:: PROBLEM ::
Exactly the lines below from the one with "w x = none))" up to and including the one with "(2 ^ d.size.toNat)" make up the answer, with nothing else added.

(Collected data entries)
━━━━━━━━━━

/-- R165 to R167, R169: where each sheet store goes and what it leaves there where no unobserved engine operation has
written. Of two lanes of PSCT that name one word the higher one is left. R168: of every form, an access of which an
enabled byte lies outside sheet space raises SHEET_BOUNDS, and one inside it that is not aligned ALIGN; what TRAP_FVA
then holds is free, log entry 44 (DEDUCED), and that a form with no lane enabled checks no lane's address log entry 55
(DESIGN CHOICE). -/
def Obligations.SheetStoresAndTraps : Prop :=
  (-- SheetStores
    ∀ (s : State) (f : PSt) (g : PStv) (h : PSct),
      let l := s.leaf
      let at_ := fun (b : ScalarSrc) (off : Int) => (BitVec.ofInt 64 ((readSrc l b).toInt + off)).toNat
      (let a := at_ f.base f.off.toInt
       Issues (.pst f) s → StoreGives (.pst f) s (fun x =>
         if a ≤ x ∧ x < a + 2 ^ f.size.toNat then some ((readS l f.ss).extractLsb' (8 * (x - a)) 8) else none))
      ∧ (let a := fun k => at_ g.base g.off.toInt + 4 * k
         Issues (.pstv g) s → ∃ w : Nat → Option Byte, StoreGives (.pstv g) s w
           ∧ (∀ k b, k < 512 → b < 4 → laneOn s g.mask k = true →
               w (a k + b) = some ((readV l g.vs).extractLsb' (32 * k + 8 * b) 8))
           ∧ ∀ x, (∀ k, k < 512 → laneOn s g.mask k = true → x < a k ∨ a k + 4 ≤ x) → w x = none)
      ∧ (let a := fun k => at_ h.base h.off.toInt + 4 * elem 32 (readV l h.idx) k
         Issues (.psct h) s → ∃ w : Nat → Option Byte, StoreGives (.psct h) s w
           ∧ (∀ k b, k < 512 → b < 4 → laneOn s h.mask k = true →
               (∀ j, k < j → j < 512 → laneOn s h.mask j = true → a j ≠ a k) →
               w (a k + b) = some ((readV l h.vs).extractLsb' (32 * k + 8 * b) 8))
           ∧ ∀ x, (∀ k, k < 512 → laneOn s h.mask k = true → x < a k ∨ a k + 4 ≤ x) → w x = none))
  ∧ (-- SheetAccessTraps
    ∀ (s : State) (f : PLd) (g : PSt) (v : PLdv) (w : PStv) (d : PLdvs) (x : PGth) (y : PSct) (h : PLdh) (k : PLdhv), s.phase = .alone →
      let l := s.leaf
      let at_ := fun (b : ScalarSrc) (off : Int) => (BitVec.ofInt 64 ((readSrc l b).toInt + off)).toNat
      let traps := fun (i : Instr) (outside odd : Prop) => i.ctxIllegal (decodeCtx s) = false →
        (outside → exec i s = .next (takeTrap s { cause := .sheetBounds, slot := 4 }))
        ∧ (¬outside → odd → exec i s = .next (takeTrap s { cause := .align, slot := 4, fvaOpen := true }))
      let whole := fun (i : Instr) (a n al : Nat) => traps i (0x400000 < a + n) (a % al ≠ 0)
      let each := fun (i : Instr) (on : Nat → Prop) (n : Nat) (a : Nat → Int) =>
        traps i (∃ j, on j ∧ (a j < 0 ∨ 0x400000 < a j + n)) (∃ j, on j ∧ a j % n ≠ 0)
      let indexed := fun (a : Nat) (idx : Vec) (j : Nat) => (a : Int) + 4 * elem 32 idx j
      let recto := fun (h : Handle) (o n al : Nat) (i : Instr) =>
        h.cfg = true → h.ecause = 0 → o + n ≤ h.len → whole i (h.recto + o) n al
      whole (.pld f) (at_ f.base f.off.toInt) (2 ^ f.size.toNat) (2 ^ f.size.toNat)
      ∧ whole (.pst g) (at_ g.base g.off.toInt) (2 ^ g.size.toNat) (2 ^ g.size.toNat)
      ∧ whole (.pldv v) (at_ v.base v.off.toInt) 2048 64
      ∧ traps (.pstv w) (∃ j, j < 512 ∧ laneOn s w.mask j = true ∧ 0x400000 < at_ w.base w.off.toInt + 4 * j + 4)
          (at_ w.base w.off.toInt % 64 ≠ 0)
      ∧ each (.pldvs d) (fun j => j < 2048 / 2 ^ d.size.toNat) (2 ^ d.size.toNat)
          (fun j => (at_ d.base d.off.toInt : Int) + j * (readS l d.str).toInt)
      ∧ each (.pgth x) (fun j => j < 512 ∧ laneOn s x.mask j = true) 4 (indexed (at_ x.base x.off.toInt) (readV l x.idx))
      ∧ each (.psct y) (fun j => j < 512 ∧ laneOn s y.mask j = true) 4 (indexed (at_ y.base y.off.toInt) (readV l y.idx))
      ∧ recto (getHandle l h.h.toNat) (readSrc l h.base + h.off.setWidth 64).toNat (2 ^ h.size.toNat) (2 ^ h.size.toNat) (.pldh h)
      ∧ recto (getHandle l k.h.toNat) (readSrc l k.base + k.off.setWidth 64).toNat 2048 64 (.pldhV k))

/-- R171, R173, R176: loads and stores enter the leaf's log with their address, which scales the offset by the size; a
load's result waits for its data. GPF changes nothing. R243 to R246: an atomic enters the log with its operation,
operands and, for the returning form, a result. R172, R176, R246: a G-slot address that is not aligned raises ALIGN with
the address in TRAP_FVA before anything is written; with no log entry free, or for a vector store no data slot, the
quire freezes for a cycle and the leaf is as before. -/
def Obligations.GlobalAccessesEnterLog : Prop :=
  (-- GlobalLoadsAndStores
    ∀ (s : State) (f : GLd) (g : GSt) (h : GLdv) (k : GStv) (p : GPf),
      let l := s.leaf
      let at_ := fun (b : ScalarSrc) (off : BitVec 14) (n : Nat) => BitVec.ofInt 64 ((readSrc l b).toInt + off.toInt * n)
      (Issues (.gld f) s → LogGives (.gld f) s (.load false f.ext f.acq) (at_ f.base f.off (2 ^ f.size.toNat)) (2 ^ f.size.toNat)
        0 0 (some (f.land.toNat, .s f.sd.toNat, onesBelow 64)))
      ∧ (Issues (.gst g) s → LogGives (.gst g) s (.store false g.rel) (at_ g.base g.off (2 ^ g.size.toNat)) (2 ^ g.size.toNat)
          ((readS l g.ss).setWidth 16384) 0 none)
      ∧ (Issues (.gldv h) s → LogGives (.gldv h) s (.load true false false) (at_ h.base h.off 64) 2048 0 0
          (some (h.land.toNat, .v h.vd.toNat, onesBelow 16384)))
      ∧ (Issues (.gstv k) s → LogGives (.gstv k) s (.store true false) (at_ k.base k.off 64) 2048 (readV l k.vs) 0 none)
      ∧ exec (.gpf p) s = .next s)
  ∧ (-- AtomicsEnterLog
    ∀ (s : State) (f : GAtom) (c : GCas),
      let l := s.leaf
      let rm := (l.fmt.extractLsb' 15 2).toNat
      let n := fun (w : Bool) => if w then 8 else 4
      let res := fun (land sd : BitVec 6) => if land = 0 then none else some (land.toNat, Dest.s sd.toNat, onesBelow 64)
      let gives := fun (i : Instr) (op : Nat) => Issues i s → LogGives i s
        (.atom op (decide (f.land ≠ 0)) f.ext f.ar rm) (readSrc l f.base) (n f.wide) ((readSrc l f.data).setWidth 16384) 0
        (res f.land f.sd)
      gives (.aadd f) 0 ∧ gives (.afadd f) 1 ∧ gives (.amin f) 2 ∧ gives (.amax f) 3 ∧ gives (.aand f) 4 ∧ gives (.aor f) 5
      ∧ gives (.axor f) 6 ∧ gives (.aswp f) 7 ∧ gives (.ainc f) 9
      ∧ (Issues (.acas c) s → LogGives (.acas c) s (.atom 8 (decide (c.land ≠ 0)) c.ext c.ar rm) (readSrc l c.base) (n c.wide)
          ((readSrc l c.data).setWidth 16384) (readSrc l c.cmp) (res c.land c.sd)))
  ∧ (-- GlobalAccessesTrapOrFreeze
    ∀ (s : State) (f : GLd) (g : GSt) (h : GLdv) (k : GStv) (p : GAtom) (c : GCas), s.phase = .alone →
      let l := s.leaf
      let at_ := fun (b : ScalarSrc) (off : BitVec 14) (n : Nat) => BitVec.ofInt 64 ((readSrc l b).toInt + off.toInt * n)
      let q := getQuire s (quireOf s.cur)
      let full := (if l.level = .ordinary then 32 else 8) ≤ ((logOf l).filter fun e => !e.op.noEntry).length
      let stops := fun (i : Instr) (a : Word) (n : Nat) (noRoom : Prop) => i.ctxIllegal (decodeCtx s) = false →
        (a.toNat % n ≠ 0 → exec i s = .next (takeTrap s { cause := .align, slot := 5, fva := a }))
        ∧ (a.toNat % n = 0 → noRoom → exec i s = .next (setQuire s (quireOf s.cur) { q with freeze := q.freeze + 1 }))
      stops (.gld f) (at_ f.base f.off (2 ^ f.size.toNat)) (2 ^ f.size.toNat) full
      ∧ stops (.gst g) (at_ g.base g.off (2 ^ g.size.toNat)) (2 ^ g.size.toNat) full
      ∧ stops (.gldv h) (at_ h.base h.off 64) 64 full
      ∧ stops (.gstv k) (at_ k.base k.off 64) 64
          (full ∨ 8 ≤ ((l.olog ++ l.tlog).filter fun e => e.op.isVecStore).length)
      ∧ (∀ i ∈ [Instr.aadd p, .afadd p, .amin p, .amax p, .aand p, .aor p, .axor p, .aswp p, .ainc p],
          stops i (readSrc l p.base) (if p.wide then 8 else 4) full)
      ∧ stops (.acas c) (readSrc l c.base) (if c.wide then 8 else 4) full)

/-- R244: what each atomic leaves in memory from the old value m, the operand d and the comparand c, of n bytes, and the
flags it raises: those of the sum and of its rounding in an AFADD, none in the others. O44 states that they enter the E_
bits of FSTAT (R88). -/
def Obligations.AtomicResults : Prop :=
  ∀ (n rm m d c : Nat) (ext : Bool), n = 4 ∨ n = 8 → m < 2 ^ (8 * n) → d < 2 ^ (8 * n) → c < 2 ^ (8 * n) →
    let M := 2 ^ (8 * n)
    let si := fun (x : Nat) => if 2 ^ (8 * n - 1) ≤ x then (x : Int) - M else x
    (atomValue 0 n ext rm m d c).1 = (m + d) % M
    ∧ (atomValue 2 n true rm m d c).1 = (if si d < si m then d else m)
    ∧ (atomValue 2 n false rm m d c).1 = min m d
    ∧ (atomValue 3 n true rm m d c).1 = (if si m < si d then d else m)
    ∧ (atomValue 3 n false rm m d c).1 = max m d
    ∧ (atomValue 4 n ext rm m d c).1 = m &&& d
    ∧ (atomValue 5 n ext rm m d c).1 = m ||| d
    ∧ (atomValue 6 n ext rm m d c).1 = m ^^^ d
    ∧ (atomValue 7 n ext rm m d c).1 = d
    ∧ (atomValue 8 n ext rm m d c).1 = (if m = c then d else m)
    ∧ (atomValue 9 n ext rm m d c).1 = (if d ≤ m then 0 else m + 1)
    ∧ (∀ op ∈ [0, 2, 3, 4, 5, 6, 7, 8, 9], (atomValue op n ext rm m d c).2 = 0)
    ∧ (n = 4 →
        let sum := addNum rm (decodeFloat fp32 m) (decodeFloat fp32 d)
        let rounded := roundFloat fp32 ⟨rm, false, false, 0⟩ sum.1
        (atomValue 1 n ext rm m d c).1 = rounded.1
        ∧ ∀ b, (atomValue 1 n ext rm m d c).2.getLsbD b = (sum.2.getLsbD b || rounded.2.getLsbD b))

━━━━━━━━━━

:: RESPONSE ::
           ∧ ∀ x, (∀ k, k < 512 → laneOn s h.mask k = true → x < a k ∨ a k + 4 ≤ x) → w x = none))
  ∧ (-- SheetAccessTraps
    ∀ (s : State) (f : PLd) (g : PSt) (v : PLdv) (w : PStv) (d : PLdvs) (x : PGth) (y : PSct) (h : PLdh) (k : PLdhv), s.phase = .alone →
      let l := s.leaf
      let at_ := fun (b : ScalarSrc) (off : Int) => (BitVec.ofInt 64 ((readSrc l b).toInt + off)).toNat
      let traps := fun (i : Instr) (outside odd : Prop) => i.ctxIllegal (decodeCtx s) = false →
        (outside → exec i s = .next (takeTrap s { cause := .sheetBounds, slot := 4 }))
        ∧ (¬outside → odd → exec i s = .next (takeTrap s { cause := .align, slot := 4, fvaOpen := true }))
      let whole := fun (i : Instr) (a n al : Nat) => traps i (0x400000 < a + n) (a % al ≠ 0)
      let each := fun (i : Instr) (on : Nat → Prop) (n : Nat) (a : Nat → Int) =>
        traps i (∃ j, on j ∧ (a j < 0 ∨ 0x400000 < a j + n)) (∃ j, on j ∧ a j % n ≠ 0)
      let indexed := fun (a : Nat) (idx : Vec) (j : Nat) => (a : Int) + 4 * elem 32 idx j
      let recto := fun (h : Handle) (o n al : Nat) (i : Instr) =>
        h.cfg = true → h.ecause = 0 → o + n ≤ h.len → whole i (h.recto + o) n al
      whole (.pld f) (at_ f.base f.off.toInt) (2 ^ f.size.toNat) (2 ^ f.size.toNat)
      ∧ whole (.pst g) (at_ g.base g.off.toInt) (2 ^ g.size.toNat) (2 ^ g.size.toNat)
      ∧ whole (.pldv v) (at_ v.base v.off.toInt) 2048 64
      ∧ traps (.pstv w) (∃ j, j < 512 ∧ laneOn s w.mask j = true ∧ 0x400000 < at_ w.base w.off.toInt + 4 * j + 4)
          (at_ w.base w.off.toInt % 64 ≠ 0)
      ∧ each (.pldvs d) (fun j => j < 2048 / 2 ^ d.size.toNat) (2 ^ d.size.toNat)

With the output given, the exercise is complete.